/-! ### Definitions and tiles (R194 to R199) -/

/-- FMT of swarm `k`. -/
def swFmt (s : State) (k : Nat) : Nat := rd s (Reg.SWARM.SWARM_DEF.FMT k)
/-- MEMBER_COUNT of swarm `k`. -/
def swMembers (s : State) (k : Nat) : Nat := rd s (Reg.SWARM.SWARM_DEF.MEMBER_COUNT k)
/-- TENANT of swarm `k`. -/
def swTenant (s : State) (k : Nat) : Nat := rd s (Reg.SWARM.SWARM_DEF.TENANT k)
/-- OP_SIZE of swarm `k`. -/
def swSize (s : State) (k : Nat) : Nat := rd s (Reg.SWARM.SWARM_DEF.OP_SIZE k)
/-- TIMEOUT of swarm `k` in ftu (R210). -/
def swTimeout (s : State) (k : Nat) : Nat := us (rd s (Reg.SWARM.SWARM_DEF.TIMEOUT_US k))
/-- EP_ID of member `m`. -/
def swEp (s : State) (k m : Nat) : Nat := rd s (Reg.SWARM.SWARM_MEMBER.EP_ID k m)
/-- CONTEXT of member `m`. -/
def swCtx (s : State) (k m : Nat) : Nat := rd s (Reg.SWARM.SWARM_MEMBER.CONTEXT k m)
/-- Members of swarm `k` whose entries are valid, ascending. -/
def swAll (s : State) (k : Nat) : List Nat := (List.range (swMembers s k)).filter (fun m => rdb s (Reg.SWARM.SWARM_MEMBER.VALID k m))
/-- Units of the buffer in one tile: bytes, or blocks for an MX format (R198). -/
def swUnit (fmt : Nat) : Nat := if Num.isMx fmt then Num.mxLimit fmt else 2048
/-- Tiles T of an operation (R198). -/
def swTiles (s : State) (k : Nat) : Nat := (swSize s k + swUnit (swFmt s k) - 1) / swUnit (swFmt s k)
/-- Units that tile `i` carries: all, or the remainder in the last (R198). -/
def swUnits (s : State) (k i : Nat) : Nat := min (swUnit (swFmt s k)) (swSize s k - i * swUnit (swFmt s k))
/-- BLOCKS of tile `i` (R198). -/
def swBlocks (s : State) (k i : Nat) : Nat := if Num.isMx (swFmt s k) then swUnits s k i else 0
/-- VALID_BYTES of tile `i` (R188, R198). -/
def swValid (s : State) (k i : Nat) : Nat :=
  if Num.isMx (swFmt s k) then swUnits s k i * (4 * Num.elemBits (swFmt s k) + 1) else swUnits s k i
/-- Bytes of a member buffer (R198). -/
def swBytes (s : State) (k : Nat) : Nat := if Num.isMx (swFmt s k) then 2048 * swTiles s k else swSize s k
/-- The plane list (R199). -/
def swPlanes (s : State) (k : Nat) : List Nat := planesOf (rd s (Reg.SWARM.SWARM_DEF.PLANE_MASK k))
/-- This plane's position in the plane list. -/
def swPos (s : State) (k : Nat) : Nat := (swPlanes s k).idxOf (planeId s)
/-- T_q of this plane (R199). -/
def swTq (s : State) (k : Nat) : Nat :=
  let t := swTiles s k
  let q := swPos s k
  if (swPlanes s k).contains (planeId s) && decide (q < t) then (t - 1 - q) / (swPlanes s k).length + 1 else 0
/-- Tile index `i` is below T and maps to this plane (R199). -/
def swHere (s : State) (k i : Nat) : Bool := decide (i < swTiles s k) && (swPlanes s k).getD (i % (swPlanes s k).length) 32 == planeId s
/-- Local index of tile `i` (R199). -/
def swLocal (s : State) (k i : Nat) : Nat := i / (swPlanes s k).length
/-- Tile of local index `j` on this plane (R199). -/
def swTileOf (s : State) (k j : Nat) : Nat := swPos s k + j * (swPlanes s k).length

/-- OPSEQ k1 is newer than k0 (R201). -/
def opNewer (k1 k0 : Nat) : Bool := let d := (k1 + 2 ^ 32 - k0 % 2 ^ 32) % 2 ^ 32; decide (1 ≤ d ∧ d ≤ 2 ^ 31)
/-- `n` operations after `k`. -/
def opAdd (k n : Nat) : Nat := (k + n) % 2 ^ 32

/-- The SWARM extension of R68. -/
def swExt (swarm member sop cause opseq tile credits : Nat) : BitVec 256 :=
  mkExt [(0, 8, swarm), (8, 8, member), (16, 4, sop), (20, 4, cause), (32, 32, opseq), (64, 32, tile), (96, 16, credits)]

/-! ### A member's packets -/

/-- A swarm request of end-point `e` for context `c` to its plane's service ID (R200): sent, or held while it may not be, behind those that wait
(R258). -/
def swSend (s : State) (e c : Nat) (k : Kind) (ext : BitVec 256) (payload : List Byte) : State :=
  let h : Hdr :=
    { dest := BitVec.ofNat 12 (serviceId s), src := BitVec.ofNat 12 (epId s e), tenant := BitVec.ofNat 12 (ctxTenant s c), kind := k.code,
      tc := 2, len := if payload.isEmpty then 0 else 0x3FF, epoch := BitVec.ofNat 8 (epochOf s (ctxTenant s c)), ext := ext }
  if swReady s e && !s.ep.swWait.any (fun w => w.1 == e) then swNow s e h payload
  else { s with ep := { s.ep with swWait := s.ep.swWait ++ [(e, c, h, payload)] } }

/-- Swarm requests that wait and that `f` names are not sent any more. -/
def swDrop (s : State) (f : Nat → Nat → Hdr → Bool) : State :=
  { s with ep := { s.ep with swWait := s.ep.swWait.filter (fun w => !f w.1 w.2.1 w.2.2.1) } }

/-- A SWARM_ACK of a member: SOP 0 ACK or a control index, 1 RESEND. -/
def swAck (s : State) (e c swarm member sop opseq tile : Nat) : State := swSend s e c .swarmAck (swExt swarm member sop 0 opseq tile 0) []

/-- A contribution replaced. -/
def setContrib (s : State) (x : Contrib) : State :=
  { s with ep := { s.ep with contribs := s.ep.contribs.map (fun y => if y.did = x.did then x else y) } }

/-- The contribution tile `i` of a member (R73, R198). -/
def contribTile (s : State) (x : Contrib) (i : Nat) (data : List Byte) : List Byte :=
  let fmt := swFmt s x.swarm
  mkTile [(64, 4, fmt), (68, 4, 1), (72, 8, swBlocks s x.swarm i), (80, 12, swValid s x.swarm i), (96, 8, x.swarm), (104, 8, x.member),
    (128, 32, x.opseq), (160, 32, i)] ((data.drop (2048 * i)).take (if Num.isMx fmt then 2048 else swValid s x.swarm i))

/-- Tiles sent in ascending index while the credit limit allows (R204); `fuel` bounds them. -/
def sendTiles (s : State) (did : Nat) : Nat → State
  | 0 => s
  | fuel + 1 =>
    match s.ep.contribs.find? (fun x => x.did == did && x.st == 1), descOf s did with
    | some x, some d =>
      if x.sent < x.limit ∧ x.sent < swTq s x.swarm then
        let i := swTileOf s x.swarm x.sent
        let s := swSend s x.ep x.ctx .swarmTile (swExt x.swarm x.member 0 0 x.opseq i 0) (contribTile s x i (d.data.getD []))
        sendTiles (setContrib s { x with sent := x.sent + 1 }) did fuel
      else s
    | _, _ => s

/-- A CREDIT_REQ for a contribution (R200, R219). -/
def askCredit (s : State) (x : Contrib) : State :=
  swAck (setContrib s { x with asked := s.now }) x.ep x.ctx x.swarm x.member 0 x.opseq 0xFFFFFFF0

/-- An unfinished contribution of the same member to an older operation (R201). -/
def memberBusy (s : State) (x : Contrib) : Bool :=
  s.ep.contribs.any (fun y => y.ep == x.ep && y.swarm == x.swarm && y.member == x.member && y.st != 2 && opNewer x.opseq y.opseq)

/-- Contributions that wait begin once their member's older operation has ended and their data is read (R201). -/
def startContribs (s : State) : State :=
  (s.ep.contribs.filter (fun x => x.st == 0)).foldl (fun s x =>
    if memberBusy s x || (match descOf s x.did with | some d => d.data.isNone | none => true) then s
    else askCredit (setContrib s { x with st := 1 }) { x with st := 1 }) s

/-- The descriptor of a contribution ends with `bad`, or OK. -/
def endSwarmDesc (s : State) (did : Nat) (bad : Option (Nat × Nat × Nat)) : State :=
  match descOf s did with | some d => setDesc s { d with issued := true, live := 0, bad := bad } | none => s

/-- Whether an abort applied at end-point `e` for the swarm ended an operation: k and k + 1 of each are discarded (R213 step 4). -/
def abortedOp (s : State) (e swarm opseq : Nat) : Bool :=
  ((findKey s.ep.aborts (256 * e + swarm)).getD []).any (fun k => opseq == k || opseq == opAdd k 1)

/-- A SWARM descriptor begins (R198, R219): its buffer is read, then it asks for credit. One that no operation could take ends SWARM_ABORT with
cause MANAGER while the SWARM is not RUNNING (R24): it can ask for no credit. -/
def beginSwarm (s : State) (d : Desc) : State :=
  let k := d.f 320 8
  let op := d.f 352 32
  let stopped := fun (s : State) => stepFault (setDesc s { d.fail 0 ccSwarmAbort 5 with issued := true }) d.ctx ccSwarmAbort d.cookie (serviceId s)
  if d.bad.isSome then setDesc s { d with issued := true }
  else if d.len ≠ swSize s k || swTiles s k = 0 then
    if !running s (fSwarm k) then stopped s else setDesc s { d.fail 0 ccUnsupported 0 with issued := true }
  else if abortedOp s d.ep k op then
    stepFault (setDesc s { d.fail 0 ccSwarmAbort 0 with issued := true }) d.ctx ccSwarmAbort d.cookie (serviceId s)
  else
    let n := swBytes s k
    let x : Contrib :=
      { ep := d.ep, ctx := d.ctx, swarm := k, member := d.f 328 8, opseq := op, did := d.id, cookie := d.cookie, sent := 0, got := [], limit := 0,
        asked := 0, st := 0, doneAt := 0, epoch := epochOf s (ctxTenant s d.ctx) }
    let s := setDesc (mergeFlush s (fun m => sameStream m d.ep d.ctx d.q)) { d with issued := true, live := 1 }
    hostOp { s with ep := { s.ep with contribs := s.ep.contribs ++ [x] } } d.ep (ctxFunc s d.ctx) (d.f 128 64)
      (if confOn s (ctxKey s d.ctx) then confTagAddr 0 n ((n + 2047) / 2048) else n) (.data d.id)

/-- DESC_SWARM (R248). -/
def execDescSwarm (e : Fin 2) (s : State) : Host.Outcome State Fault Refusal :=
  .next (match startNext s e.val (· == 8) with
    | some (t, x) => qosStatus (fenceFlush (beginSwarm t x) x.ctx x.q) e.val
    | none => s)

/-- SWARM_CREDIT_REQ_REPEAT (R219): every 8 ticks until credit arrives. -/
def execSwarmCreditReqRepeat (did : Nat) (s : State) : Host.Outcome State Fault Refusal :=
  .next (match s.ep.contribs.find? (fun x => x.did == did && x.st == 1 && x.limit == 0 && decide (x.asked + ticks 8 ≤ s.now)) with
    | some x => askCredit s x
    | none => s)

/-! ### Results, credits and aborts at a member -/

/-- The swarm packet of kind `k` at end-point `e`, checked. -/
def swArrives (p : Packet) (k : Kind) (sop : Nat) : Bool := p.h.k == some k && p.h.x 16 4 == sop

/-- The contributions of end-point `e` that a swarm packet concerns: all of its members for a multicast, else the one named (R208). -/
def contribsFor (s : State) (e : Nat) (h : Hdr) : List Contrib :=
  s.ep.contribs.filter (fun x => x.ep == e && x.swarm == h.x 0 8 && x.opseq == h.x 32 32 && x.st != 0 &&
    (h.dest.toNat == serviceId s || x.member == h.x 8 8))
═══
» Exercise details
Could you set down, word for word, only the lines above from the line with "The descriptor of" to the line with "match descOf s did", including both?

» Written reply
/-- The descriptor of a contribution ends with `bad`, or OK. -/
def endSwarmDesc (s : State) (did : Nat) (bad : Option (Nat × Nat × Nat)) : State :=
  match descOf s did with | some d => setDesc s { d with issued := true, live := 0, bad := bad } | none => s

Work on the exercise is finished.